/-- STR (41_transfer.md R115): opcode 0o02; the word of GPR[R] is at the effective address and in its cached copy,
every other word and every register as before. An address error leaves memory. -/
def Obligations.StrStoresWord : Prop :=
  (∀ w, opcodeField w = 0o02 → decode w = .instr (.str (rField w) (ixField w) (iField w) (lowField w))) ∧
  ∀ (r ix : BitVec 2) (ind : Bool) (addr : BitVec 5) (s : State),
    (∀ ea, s.CacheInv → s.mem.wf = true → (s.resolveEA ix ind addr).1 = .ok ea →
      ∃ t, exec (.str r ix ind addr) s = .next t ∧ t.word ea = s.gpr r ∧ SameMemoryBut ea s t ∧
        (∃ i, t.cache.lookup ea = some i ∧ t.cache.lines[i].data[blockOffset ea] = s.gpr r) ∧
        t.gprs = s.gprs ∧ SameOtherRegs s t ∧ CompletesInPlace s t) ∧
    (∀ e, (s.resolveEA ix ind addr).1 = .error e → ∃ t, exec (.str r ix ind addr) s = .next t ∧ Aborted e s t)

/-- LDA loads the effective address itself, zero-extended (41_transfer.md section LDA). -/
def Obligations.LdaLoadsAddress : Prop :=
  ∀ (r ix : BitVec 2) (ind : Bool) (addr : BitVec 5) (s : State) (ea : Address),
    (s.resolveEA ix ind addr).1 = .ok ea →
    ∃ t, exec (.lda r ix ind addr) s = .next t ∧ (t.gpr r).toNat = ea.toNat ∧
      SameGprsBut r s t ∧ SameOtherRegs s t ∧ SameMemory s t ∧ CompletesInPlace s t ∧ (ind = false → SameMemorySide s t)

/-- LDX and STX on an index register x: the effective address is indexed by x's old value (the default
`LDX_EA_INDEXED = true`, log 10, decision D9); under the other reading x only names the target. Both instructions complete:
LDX loads x from it and changes no other register and no memory word, STX stores x to it and changes no register and no
other memory word. -/
def Obligations.LdxAndStxMoveIndexRegister : Prop :=
  ∀ (ix : BitVec 2) (x : IndexReg) (ind : Bool) (addr : BitVec 5) (s : State) (ea : Address),
    IndexReg.ofSelector ix = some x → s.CacheInv → s.mem.wf = true →
    (∀ indexed : Bool, (s.resolveEA (if indexed then ix else 0) ind addr).1 = .ok ea →
      (∃ t, loadIndex indexed ix ind addr s = .next t ∧ t.ixr x = s.word ea ∧ (∀ y, y ≠ x → t.ixr y = s.ixr y) ∧
        t.gprs = s.gprs ∧ t.frs = s.frs ∧ t.cc = s.cc ∧ t.carry = s.carry ∧ SameMemory s t ∧ CompletesInPlace s t) ∧
      (∃ t, storeIndex indexed ix ind addr s = .next t ∧ t.word ea = s.ixr x ∧ SameMemoryBut ea s t ∧
        t.gprs = s.gprs ∧ SameOtherRegs s t ∧ CompletesInPlace s t)) ∧
    ((s.resolveEA ix ind addr).1 = .ok ea →
      (∃ t, exec (.ldx ix ind addr) s = .next t ∧ t.ixr x = s.word ea ∧ (∀ y, y ≠ x → t.ixr y = s.ixr y) ∧
        t.gprs = s.gprs ∧ t.frs = s.frs ∧ t.cc = s.cc ∧ t.carry = s.carry ∧ SameMemory s t ∧ CompletesInPlace s t) ∧
      (∃ t, exec (.stx ix ind addr) s = .next t ∧ t.word ea = s.ixr x ∧ SameMemoryBut ea s t ∧
        t.gprs = s.gprs ∧ SameOtherRegs s t ∧ CompletesInPlace s t))

/-! ## Arithmetic -/

/-- AMR (42_arithmetic.md R121): opcode 0o04; GPR[R] takes the sum modulo 65536; OVERFLOW is set when the operands share
a sign and the result's differs, and otherwise stays; no other flag changes. -/
def Obligations.AmrAddsMemory : Prop :=
  (∀ w, opcodeField w = 0o04 → decode w = .instr (.amr (rField w) (ixField w) (iField w) (lowField w))) ∧
  ∀ (r ix : BitVec 2) (ind : Bool) (addr : BitVec 5) (s : State),
    (∀ ea, s.CacheInv → (s.resolveEA ix ind addr).1 = .ok ea →
      ∃ t, exec (.amr r ix ind addr) s = .next t ∧
        (t.gpr r).toNat = ((s.gpr r).toNat + (s.word ea).toNat) % 65536 ∧
        t.cc = { s.cc with
          overflow := if sign (s.gpr r) = sign (s.word ea) ∧ sign (t.gpr r) ≠ sign (s.gpr r) then true else s.cc.overflow } ∧
        SameGprsBut r s t ∧ t.ixrs = s.ixrs ∧ t.frs = s.frs ∧ t.carry = s.carry ∧ SameMemory s t ∧ CompletesInPlace s t) ∧
    (∀ e, (s.resolveEA ix ind addr).1 = .error e → ∃ t, exec (.amr r ix ind addr) s = .next t ∧ Aborted e s t)

/-- SMR (42_arithmetic.md R122): opcode 0o05; GPR[R] takes the difference modulo 65536; UNDERFLOW is set when the operands
differ in sign and the result's differs from the minuend's, and otherwise stays; OVERFLOW is never written. -/
def Obligations.SmrSubtractsMemory : Prop :=
  (∀ w, opcodeField w = 0o05 → decode w = .instr (.smr (rField w) (ixField w) (iField w) (lowField w))) ∧
  ∀ (r ix : BitVec 2) (ind : Bool) (addr : BitVec 5) (s : State),
    (∀ ea, s.CacheInv → (s.resolveEA ix ind addr).1 = .ok ea →
      ∃ t, exec (.smr r ix ind addr) s = .next t ∧
        ((t.gpr r).toNat : Int) = (((s.gpr r).toNat : Int) - (s.word ea).toNat) % 65536 ∧
        t.cc = { s.cc with
          underflow := if sign (s.gpr r) ≠ sign (s.word ea) ∧ sign (t.gpr r) ≠ sign (s.gpr r) then true else s.cc.underflow } ∧
        SameGprsBut r s t ∧ t.ixrs = s.ixrs ∧ t.frs = s.frs ∧ t.carry = s.carry ∧ SameMemory s t ∧ CompletesInPlace s t) ∧
    (∀ e, (s.resolveEA ix ind addr).1 = .error e → ∃ t, exec (.smr r ix ind addr) s = .next t ∧ Aborted e s t)

/-- AIR adds its immediate modulo 65536 and writes no flag; an immediate of 0 changes nothing (42_arithmetic.md section
AIR, decision D11). -/
def Obligations.AirAddsImmediate : Prop :=
  ∀ (r : BitVec 2) (immed : BitVec 5) (s : State),
    ∃ t, exec (.air r immed) s = .next t ∧ (t.gpr r).toNat = ((s.gpr r).toNat + immed.toNat) % 65536 ∧
      SameGprsBut r s t ∧ SameOtherRegs s t ∧ SameMemorySide s t ∧ CompletesInPlace s t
☆ ☆ ☆
● Task goal: Return all lines from the data that include the string "when".

● Finished exercise:
/-- AMR (42_arithmetic.md R121): opcode 0o04; GPR[R] takes the sum modulo 65536; OVERFLOW is set when the operands share
/-- SMR (42_arithmetic.md R122): opcode 0o05; GPR[R] takes the difference modulo 65536; UNDERFLOW is set when the operands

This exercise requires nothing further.